The researchers reported their findings in the September 14, 2005, issue of Cell Metabolism.
Earlier studies in humans have found that cox-2 inhibitors such as rofecoxib cause a decline in prostacyclin, a chemical that normally keeps blood vessels open and prevents blood clots. That decline occurs without a change in concentration of thromboxane, a related agent that constricts vessels and promotes clot formation.

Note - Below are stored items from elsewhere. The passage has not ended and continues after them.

-- ==== Sys2Proof/Config.lean ====
section
/-! DEFINITION. The free values: what the spec leaves open, as constants without a body. -/

namespace Sys2Proof.Config

/-- A fresh value that the spec does not fix, 64 bits of it for each number drawn (DESIGN CHOICE, log entry 3). -/
opaque freeValue : Nat → BitVec 64

/-- The device root key, 32 bytes that no master or port can read (Table 5.1; DESIGN CHOICE, log entry 50). -/
opaque drk : BitVec 256

/-- The UUID of the MCTP endpoint, to which the spec gives no value (R444). -/
opaque uuid : BitVec 128

/-- The bytes of the boot ROM, which the spec does not print (Table 20.1; DESIGN CHOICE, log entry 64). -/
opaque bootRom : Nat → BitVec 8

/-- What the management hardware reads through a buffer base outside the shared pool, by address (DESIGN CHOICE, log entry 119). -/
opaque strayByte : Nat → BitVec 8

end Sys2Proof.Config
end

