-- ==== Sys2Proof/Machine/RegMap.lean ====
section
/-! DEFINITION. The register map: the address of every register of Tables 20.3 to 20.7 and of the task-register
file (Table 18.2), every named bit field with the table that defines it, and the table of access codes and reset
values that register accesses follow (R8, R10, R479). A register that is banked per core takes the bank's master. -/

namespace Sys2Proof

/-- A bit field of a register: the register's key and the field's highest and lowest bit. -/
structure Fld where
  reg : Nat
  hi : Nat
  lo : Nat
  deriving DecidableEq, Repr

/-- The access codes of R8. -/
inductive Acc where
  | RO | RW | WO | W1C | W1S | RC | RL
  deriving DecidableEq, Repr

/-- One field's row: its bits, access code and reset value. -/
structure FieldDesc where
  hi : Nat
  lo : Nat
  acc : Acc
  reset : Nat
  deriving DecidableEq, Repr

/-- One register's row: the first address, the number of registers, their stride, whether each core has a bank of
its own, and the fields that are not reserved. -/
structure RegDesc where
  addr : Nat
  count : Nat
  stride : Nat
  banked : Bool
  fields : List FieldDesc
  deriving DecidableEq, Repr

/-- The key of a master's bank of a banked register: bank m of address a is kept at a + 2^32 × (m + 1). -/
def bankKey (m : Master) (a : Nat) : Nat := a + 4294967296 * (m.idx + 1)

namespace R
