/-! ### Matching (R294) -/

/-- A holder's segment is party p's segment `seg`. -/
def isSeg (h : Option Seg) (p seg : Nat) : Bool :=
  match h with
  | some g => g.owner == p && g.seg == seg
  | none => false

/-- The tag that holds p's segment, in p's ways of its set. -/
def findTag (s : State) (p seg : Nat) : Option Nat := (waysFor s p seg).find? fun k => isSeg (s.tag k).held p seg

/-- The Serac entry that holds p's segment. -/
def findSerac (s : State) (p seg : Nat) : Option Nat :=
  (List.range 16).find? fun k => isSeg (s.seracEnt k).held p seg

/-- The HELD Cornice slot that holds p's segment. -/
def findSlot (s : State) (p seg : Nat) : Option Nat :=
  (List.range 32).find? fun k => (s.slot k).st == .held && isSeg (s.slot k).held p seg

/-! ### Allocation (R295, R303, R305) -/

/-- A segment may be evicted: not pinned, no sector dirty, pending or fill-locked. -/
def evictable (g : Seg) : Bool := g.pin == 0 && g.d == 0 && g.p == 0 && g.l == 0

/-- The way an allocation takes: an empty eligible way, or the least recently used eligible one. -/
def takeWay (s : State) (p seg : Nat) : Option Nat :=
  let ks := waysFor s p seg
  match ks.find? fun k => (s.tag k).held.isNone with
  | some k => some k
  | none =>
    let ok := ks.filter fun k => match (s.tag k).held with
      | some g => evictable g
      | none => true
    ok.foldl (fun (b : Option Nat) k => match b with
      | some j => if (s.tag k).used < (s.tag j).used then some k else b
      | none => some k) none

/-- Make a tag the most recently used. -/
def State.touch (s : State) (k : Nat) : State :=
  (s.setTag k { s.tag k with used := s.firn.clock + 1 }).onFirn fun f => { f with clock := f.clock + 1 }

/-- Bind a segment to a tag with a frame and a new GEN. -/
def State.bindTag (s : State) (k frame : Nat) (g : Seg) : State :=
  s.setTag k { s.tag k with frame := frame, gen := (s.tag k).gen + 1, held := some g }

/-- What Serac keeps of an evicted segment. -/
def toSerac (g : Seg) : Seg := { seg := g.seg, owner := g.owner, v := g.v, e := g.e }

/-- An evicted segment enters Serac with its frame; the answer is the frame the entry held before (R303). -/
def State.enterSerac (s : State) (g : Seg) (frame : Nat) : Nat × State :=
  let k := match (List.range 16).find? fun k => (s.seracEnt k).held.isNone with
    | some k => k
    | none => s.firn.seracOrder.headD 0
  let old := (s.seracEnt k).frame
  let s := s.setSerac k { frame, held := some (toSerac g) }
  (old, s.onFirn fun f => { f with seracOrder := (f.seracOrder.filter fun j => j != k) ++ [k] })

/-- Empty a Serac entry; its frame stays. -/
def State.emptySerac (s : State) (k : Nat) : State :=
  (s.setSerac k { s.seracEnt k with held := none }).onFirn fun f =>
    { f with seracOrder := f.seracOrder.filter fun j => j != k }

/-- A new segment in a way (R295): the way's segment passes to Serac if it holds a valid sector. -/
def State.allocNew (s : State) (k p seg : Nat) : State :=
  let t := s.tag k
  let ans := match t.held with
    | some g => if g.v != 0 then s.enterSerac g t.frame else (t.frame, s)
    | none => (t.frame, s)
  let fr := ans.1
  let s := ans.2
  (s.bindTag k fr { seg, owner := p }).touch k

/-- A recall from Serac entry i into a way (R303). -/
def State.recall (s : State) (k i : Nat) (g : Seg) : State :=
  let t := s.tag k
  let fr := (s.seracEnt i).frame
  let s := s.emptySerac i
  let s := match t.held with
    | some old => if old.v != 0 then
        (s.setSerac i { frame := t.frame, held := some (toSerac old) }).onFirn fun f =>
          { f with seracOrder := f.seracOrder ++ [i] }
      else s.setSerac i { frame := t.frame }
    | none => s.setSerac i { frame := t.frame }
  (((s.bindTag k fr g).touch k)).inc F.FIRN_CNT0_SERAC_CNT

/-- A promotion from Cornice slot j into a way (R305). -/
def State.promote (s : State) (k j : Nat) (g : Seg) : State :=
  let t := s.tag k
  let sl := s.slot j
  let ans := match t.held with
    | some old => if old.v != 0 then s.enterSerac old t.frame else (t.frame, s)
    | none => (t.frame, s)
  let fr := ans.1
  let s := ans.2
  let s := s.setSlot j { sl with frame := fr, st := .free, held := none }
  (((s.bindTag k sl.frame g).touch k)).inc F.FIRN_CNT0_PROMO_CNT

/-! ### Lookup (R294) -/

/-- The result codes of FIRN_LRES0.RESULT. -/
def lrHIT : Nat := 0
def lrMISS : Nat := 1
def lrNEW : Nat := 2
def lrFULL : Nat := 3
def lrNOWAY : Nat := 4
def lrQUOTA : Nat := 5
def lrFILLWAIT : Nat := 6
def lrPINMAX : Nat := 7
def lrRETREAT : Nat := 8
def lrBADARG : Nat := 9
def lrOK : Nat := 10

/-- What a lookup returns. -/
structure LookRes where
  result : Nat
  source : Nat := 0
  /-- The tag, as 8 × set + way, when a segment is named. -/
  key : Option Nat := none
  chg : Nat := 0
  granted : Option Mask := none
  deriving DecidableEq, Repr

/-- The intents of a lookup. -/
inductive Intent where
  | look | alloc | reserve | fillLock
  deriving DecidableEq, Repr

The new study found that, in a strain of mice prone to high blood pressure, an inability to respond to prostacyclin led to cardiac complications, including hypertension, enlarged hearts and severe scarring of the heart. Moreover, they showed, unrestrained action of thromboxane in the mice accentuated the intensity of cardiac damage caused by the high blood pressure.
"The current results suggest that such a chemical imbalance in patients taking selective cox-2 inhibitor painkillers may present a cardiovascular hazard -- particularly for people already predisposed to high blood pressure," said senior author of the study Thomas Coffman, M.D., chief of nephrology in the department of medicine.
Cox-2 inhibitors and other non-steroidal anti-inflammatory drugs (NSAIDS) -- including aspirin and ibuprofen -- all reduce inflammation and pain by blocking the function of the so-called cox enzymes, cox-1 and cox-2. Cox enzymes normally produce prostanoids-- a family of chemicals, including prostaglandins and thromboxanes, with many important functions throughout the body.